Perfect Plum & Peach Pie image

I created this recipe for in-season summer fruit. The plums give the pie a splash of color as well as flavor, and the crumb topping is both easy and excellent! -Rachel Johnson, Shippensburg, Pennsylvania

Provided by Taste of Home

Categories     Desserts

Time 1h5m

Yield 8 servings.

Number Of Ingredients 13

1 sheet refrigerated pie crust
FILLING:
6 medium peaches, peeled and sliced
6 medium black plums, sliced
1/2 cup all-purpose flour
1/2 cup confectioners' sugar
1/2 teaspoon ground cinnamon
1/2 teaspoon ground nutmeg
TOPPING:
1/4 cup all-purpose flour
1/4 cup packed brown sugar
2 tablespoons butter, softened
1/4 teaspoon ground cinnamon

Steps:

  • Preheat oven to 375°. Unroll crust onto a lightly floured surface; roll into a 12-in. circle.
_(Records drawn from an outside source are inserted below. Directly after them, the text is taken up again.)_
-- ==== Sys2Proof/Machine/Ops.lean ====
section
/-! DEFINITION. The shared operations: the strand, the engine counters, stopping and resuming a task, taking a trap as one
operation, and issuing a word. -/

namespace Sys2Proof.Machine

/-! ## How a word ends -/

/-- A word that does not complete: it waits and has issued nothing (02 R35, 04 R97), it waits with its arrival recorded
(12 R378), it traps with no effect (02 R58), it traps with the effects its statement lists as surviving (00 R10), it meets an
accumulator tile that cannot be rebuilt (06 R205), it retires and traps at the next word (10 R305, R323), it waits at an order
gate (14 R410), or the model stops. -/
inductive Stop where
  | wait
  | waitWith
  | trap (t : Trap)
  | trapAfter (t : Trap)
  | trapTile (tile : Nat)
  | trapNext (t : Trap)
  | gate (loc : Nat)
  | fault (f : Fault)
deriving DecidableEq, Repr

/-- The body of a word. -/
abbrev M := EStateM Stop State

/-- The word waits. -/
def await {α : Type} : M α := throw .wait

/-- The word traps and has no effect. -/
def trap {α : Type} (c : Cause) : M α := throw (.trap { cause := c })

/-- The word waits unless b. -/
def needs (b : Bool) : M PUnit := if b then pure () else await

/-- The word traps if b. -/
def trapIf (b : Bool) (c : Cause) : M PUnit := if b then trap c else pure ()

/-- The current core. -/
def here : M Core := do return (← get).here

/-- The current core is changed. -/
def onHere (f : Core → Core) : M PUnit := modify fun s => s.setHere (f s.here)

/-- A fresh value of a free source (log 4). -/
def freshNat : M Nat := do
  let s ← get
  set { s with fresh := s.fresh + 1 }
  return s.fresh

/-! ## Engines of a core -/

/-- Counter, nest and parameter writes of an engine. -/
def Core.ctr (c : Core) : Engine → Counter
  | .s => c.sc.ctr | .v => c.vec.ctr | .m => c.mat.ctr | .x => c.cpy.ctr

def Core.setCtr (c : Core) (e : Engine) (v : Counter) : Core :=
  match e with
  | .s => { c with sc := { c.sc with ctr := v } }
  | .v => { c with vec := { c.vec with ctr := v } }
  | .m => { c with mat := { c.mat with ctr := v } }
  | .x => { c with cpy := { c.cpy with ctr := v } }

def Core.nest (c : Core) : Engine → Option Nest
  | .s => none | .v => c.vec.nest | .m => c.mat.nest | .x => c.cpy.nest

def Core.setNest (c : Core) (e : Engine) (v : Option Nest) : Core :=
  match e with
  | .s => c
  | .v => { c with vec := { c.vec with nest := v } }
  | .m => { c with mat := { c.mat with nest := v } }
  | .x => { c with cpy := { c.cpy with nest := v } }

def Core.params (c : Core) : Engine → List ParamWrite
  | .s => [] | .v => c.hand.pv | .m => c.hand.pm | .x => c.hand.px

def Core.setParams (c : Core) (e : Engine) (v : List ParamWrite) : Core :=
  match e with
  | .s => c
  | .v => { c with hand := { c.hand with pv := v } }
  | .m => { c with hand := { c.hand with pm := v } }
  | .x => { c with hand := { c.hand with px := v } }

/-- Walk index and address of the word an engine stands at: in a nest, the body word (02 R31, R45). -/
def Core.at_ (c : Core) (e : Engine) : Nat × Word :=
  let k := c.ctr e
  match c.nest e with
  | none => (k.walk, k.addr)
  | some n => (k.walk + 1 + n.pos, k.addr + word (4 * (1 + n.pos)))

/-- Where an engine's counter stands (02 R31, R33): beyond a word that has retired once the scalar counter is there. -/
def Core.place (c : Core) (e : Engine) : Nat :=
  match (c.ctr e).next with
  | some p => if p.1 ≤ c.sc.ctr.walk then p.1 else (c.ctr e).walk
  | none => (c.ctr e).walk

/-- The lowest walk index of the three engines behind (02 R36). -/
def Core.slowest (c : Core) : Nat := min (c.place .v) (min (c.place .m) (c.place .x))

/-- Whether the slip stays within k.SLIPW (02 R36): otherwise the scalar counter has not advanced to its word. -/
def Core.slipOk (c : Core) : Bool := decide (c.sc.ctr.walk - c.slowest ≤ c.sc.k.slipw)

/-- Whether the scalar counter stands at walk index j or later, for a word of another engine (02 R33): the index it stands at
counts while the slip allows it (R36) and no landing is due there, at which no engine issues (04 R134). -/
def Core.stands (c : Core) (j : Nat) : Bool :=
  decide (j < c.sc.ctr.walk) || (decide (j = c.sc.ctr.walk) && c.slipOk && !c.sc.landing)

/-- The first walk index whose word engine e has not executed (02 R31): beyond its counter when that one's word has
retired. -/
def Core.front (c : Core) (e : Engine) : Nat := match (c.ctr e).next with | some p => p.1 | none => (c.ctr e).walk

/-! ## The strand -/

/-- One item lands (04 R94). -/
def landOne (strand : List Word) (x : Word) : List Word := (x :: strand).take 32

/-- Items land in the order listed; the last becomes s0 (04 R95). -/
def landAll (strand items : List Word) : List Word := items.foldl landOne strand

/-- Every result due at or before beat m lands, in the order in which the words issued (04 R95). -/
def Scalar.landUpTo (c : Scalar) (m : Nat) : Scalar :=
  { c with
    strand := (c.flight.filter fun f => decide (f.due ≤ m)).foldl (fun st f => landAll st f.items) c.strand
    flight := c.flight.filter fun f => !decide (f.due ≤ m) }

/-- Whether the data of every load due at or before beat m has arrived (04 R97). -/
def Scalar.arrivedBy (c : Scalar) (m : Nat) : Bool := c.flight.all fun f => f.src.isNone || decide (m < f.due)

/-- The results due at the present beat land, once the data of each load among them has arrived (04 R95, R97). -/
def Scalar.settle (c : Scalar) : Scalar := if c.arrivedBy c.beat then c.landUpTo c.beat else c

/-- The beat advances by one and the results due land (04 R95, R108). -/
def Scalar.tick (c : Scalar) : Scalar := ({ c with beat := c.beat + 1 } : Scalar).settle

/-- Results in flight, the load at walk index w among them with its item. -/
def fillFlight (w : Nat) (x : Word) (l : List InFlight) : List InFlight :=
  l.map fun f => if f.src = some w then { f with items := [x], src := none } else f

/-- The data of the load at walk index w has arrived: its item flies, and lands at its beat (04 R97). -/
def Scalar.arrive (c : Scalar) (w : Nat) (x : Word) : Scalar :=
  ({ c with
    flight := fillFlight w x c.flight
    loads := (c.loads.filter fun l => l.walk != w).map fun l =>
      { l with back := { l.back with flight := fillFlight w x l.back.flight } } } : Scalar).settle

/-- The scalar engine back at the oldest load whose data has not arrived, as a stop leaves it: that word and the later ones
have not retired (04 R99, R101). -/
def Scalar.undo (c : Scalar) : Scalar :=
  match c.loads with
  | [] => c
  | l :: _ =>
    let b := l.back
    { c with ctr := b.ctr, strand := b.strand, flight := b.flight, beat := b.beat, targets := b.targets, landing := b.landing,
             loads := [] }

/-- At TEXIT the results in flight land, as though the beats had passed (04 R95). -/
def Scalar.landRest (c : Scalar) : Scalar := (List.range 13).foldl (fun (x : Scalar) i => x.landUpTo (c.beat + i)) c

/-- Items dropped at issue beat + lat (04 R96). -/
def Scalar.drop (c : Scalar) (lat : Nat) (items : List Word) : Scalar :=
  if items.isEmpty then c else { c with flight := c.flight ++ [{ due := c.beat + lat, items := items }] }

/-- Strand position n; an unwritten position raises OPERAND (04 R98). -/
def item (n : BitVec 5) : M Word := do
  match (← here).sc.strand[n.toNat]? with
  | some x => return x
  | none => trap .operand

/-! ## Parameter writes (02 R37) -/

/-- The seeds of R83 (03). -/
def vecSeed (v : Word) : BitVec 64 := if v = 0 then 1 else v
def matSeed (v : Word) : BitVec 64 := if v ^^^ 0xA5A5A5A5A5A5A5A5 = 0 then 1 else v ^^^ 0xA5A5A5A5A5A5A5A5

/-- A loop word set (07 R229). -/
def LoopSet.setWord (l : LoopSet) (i : Nat) (v : Word) : LoopSet := { words := l.words.set i v }
def setLoop (ls : List LoopSet) (i w : Nat) (v : Word) : List LoopSet := ls.set i ((ls.getD i {}).setWord w v)

/-- The matrix generator is seeded; an open window keeps that for its replay (03 R83, R84). -/
def Mat.seed (m : Mat) (v : Word) : Mat :=
  { m with gen := matSeed v, win := m.win.map fun w => { w with seeds := w.seeds ++ [(w.entries.length, matSeed v)] } }

/-- A parameter write applied to its engine (02 R37, 04 R105, 03 R83). -/
def Core.applyParam (c : Core) (e : Engine) (p : Param) : Core :=
  match e, p with
  | .v, .loopWord i w v => { c with vec := { c.vec with loops := setLoop c.vec.loops i w v } }
  | .v, .portWord i v => { c with vec := { c.vec with words := c.vec.words.set i v } }
  | .v, .kreg n v =>
    if n = 0x100 then { c with vec := { c.vec with vlen := v.toNat } }
    else if n = 0x101 then { c with vec := { c.vec with vtype := v.setWidth 11 } }
    else if n = 0x102 then { c with vec := { c.vec with vguard := v.setWidth 3 } }
    else if n = 0x103 then { c with vec := { c.vec with rrb := v.toNat } }
    else if n = 0x011 then { c with vec := { c.vec with gen := vecSeed v } }
    else c
  | .v, .handle h q => { c with vec := { c.vec with handles := c.vec.handles.set h (some q) } }
  | .m, .loopWord i w v => { c with mat := { c.mat with loops := setLoop c.mat.loops i w v } }
  | .m, .kreg n v =>
    if n = 0x200 then { c with mat := { c.mat with assayN := v.toNat, count := 0 } }
    else if n = 0x020 then { c with mat := { c.mat with pin := v.toNat == 1 } }
    else if n = 0x011 then { c with mat := c.mat.seed v }
    else c
  | .x, .loopWord i w v => { c with cpy := { c.cpy with loops := setLoop c.cpy.loops i w v } }
  | .x, .descWord d w v => { c with cpy := { c.cpy with descs := c.cpy.descs.set d ((c.cpy.descs.getD d []).set w v) } }
  | .x, .handle h q => { c with cpy := { c.cpy with handles := c.cpy.handles.set h (some q) } }
  | _, _ => c

/-- The parameter writes made below walk index w are applied to engine e (02 R37). -/
def Core.applyParams (c : Core) (e : Engine) (w : Nat) : Core :=
  ((c.params e).filter fun p => decide (p.walk < w)).foldl (fun c p => c.applyParam e p.param)
    (c.setParams e ((c.params e).filter fun p => !decide (p.walk < w)))

/-- Whether an access before walk index w may be to come: in the request path, of a word ahead, of a copy word in flight, of a
load. -/
def Core.owes (c : Core) (w : Nat) : Bool :=
  (c.req.path.any fun p => decide (p.acc.walk < w)) || (c.req.ahead.any fun a => decide (a.walk < w))
    || (c.cpy.runs.any fun r => decide (r.walk < w)) || c.sc.loads.any fun l => decide (l.walk < w)

/-- A fence that holds nothing any more leaves the request path (09 R283). -/
def Core.trimFences (c : Core) : Core :=
  { c with req := { c.req with fences := c.req.fences.filter fun f => f.bar.isSome || c.owes f.walk } }

/-- What no engine needs any more is forgotten: the walk behind the slowest engine, the words ahead that are done. -/
def Core.prune (c : Core) : Core :=
  let low := c.slowest
  ({ c with
    hand := { c.hand with trail := c.hand.trail.filter fun p => decide (low ≤ p.1) }
    req := { c.req with ahead := c.req.ahead.filter fun a => decide (c.front a.eng ≤ a.walk) } } : Core).trimFences

/-- Engine e goes on to walk index w at address a. -/
def Core.moveTo (c : Core) (e : Engine) (w : Nat) (a : Word) : Core :=
  ((c.setCtr e { walk := w, addr := a, stop := false }).applyParams e w).prune

/-- Engine e has executed its word and goes on to walk index w at address a, when the scalar counter stands there or later:
no counter is ever ahead of the scalar counter (02 R33). -/
def Core.goTo (c : Core) (e : Engine) (w : Nat) (a : Word) : Core :=
  if w ≤ c.sc.ctr.walk then c.moveTo e w a else (c.setCtr e { c.ctr e with next := some (w, a) }).prune

/-- An engine that waits for the scalar counter moves when that stands where it goes (02 R33). -/
def Core.catchOne (c : Core) (e : Engine) : Core :=
  match (c.ctr e).next with
  | some (w, a) => if w ≤ c.sc.ctr.walk then c.moveTo e w a else c
  | none => c

/-! ## Stopping a task (12 R379, R383) -/

/-- The status word of a stop (12 Table 138). -/
def statusWord (code retry engine cause resume : Nat) : Word :=
  word (code % 2 ^ 16 * 2 ^ 32 + retry % 256 * 2 ^ 24 + engine * 2 ^ 14 + cause * 2 ^ 8 + resume)

/-- k.STAGE and k.SPAN of a job (01 R22, 04 R106, R107). -/
def Job.stage (j : Job) : Nat := j.pos / (j.count / j.stages)
def Job.index (j : Job) : Nat := j.pos % (j.count / j.stages)
def Job.spanWord (j : Job) : Word := word (j.stages * 2 ^ 24 + j.count * 2 ^ 12 + j.pos)
def Job.stageWord (j : Job) : Word := word (j.index * 16 + j.stage)

/-- The coordinate of a core (01 Table 12): the model numbers cores by it. -/
def coordinate (k : Nat) : Nat := k

/-- The cut header of a stopped task (12 Table 138). -/
def cutHeader (k : Nat) (c : Core) (pos : Nat × Word) (status : Word) (t : Trap) : List Word :=
  [status, c.job.handle, word pos.1, pos.2,
    (match t.flash with | some a => a | none => match t.fault with | some f => f.1 | none => c.sc.f.faddr),
    (match t.fault with | some f => f.2.setWidth 64 | none => 0),
    c.job.wbAddr,
    word (c.job.stage * 2 ^ 44 + c.job.pos * 2 ^ 32 + coordinate k)]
Transfer to a 9-in. deep-dish pie plate; trim and flute edge. Refrigerate while preparing filling., Toss peaches and plums with flour, sugar and spices; transfer to crust. Using a fork, mix topping ingredients until crumbly; sprinkle over fruit., Bake on a lower oven rack until golden brown and bubbly, 40-50 minutes. Cool on a wire rack.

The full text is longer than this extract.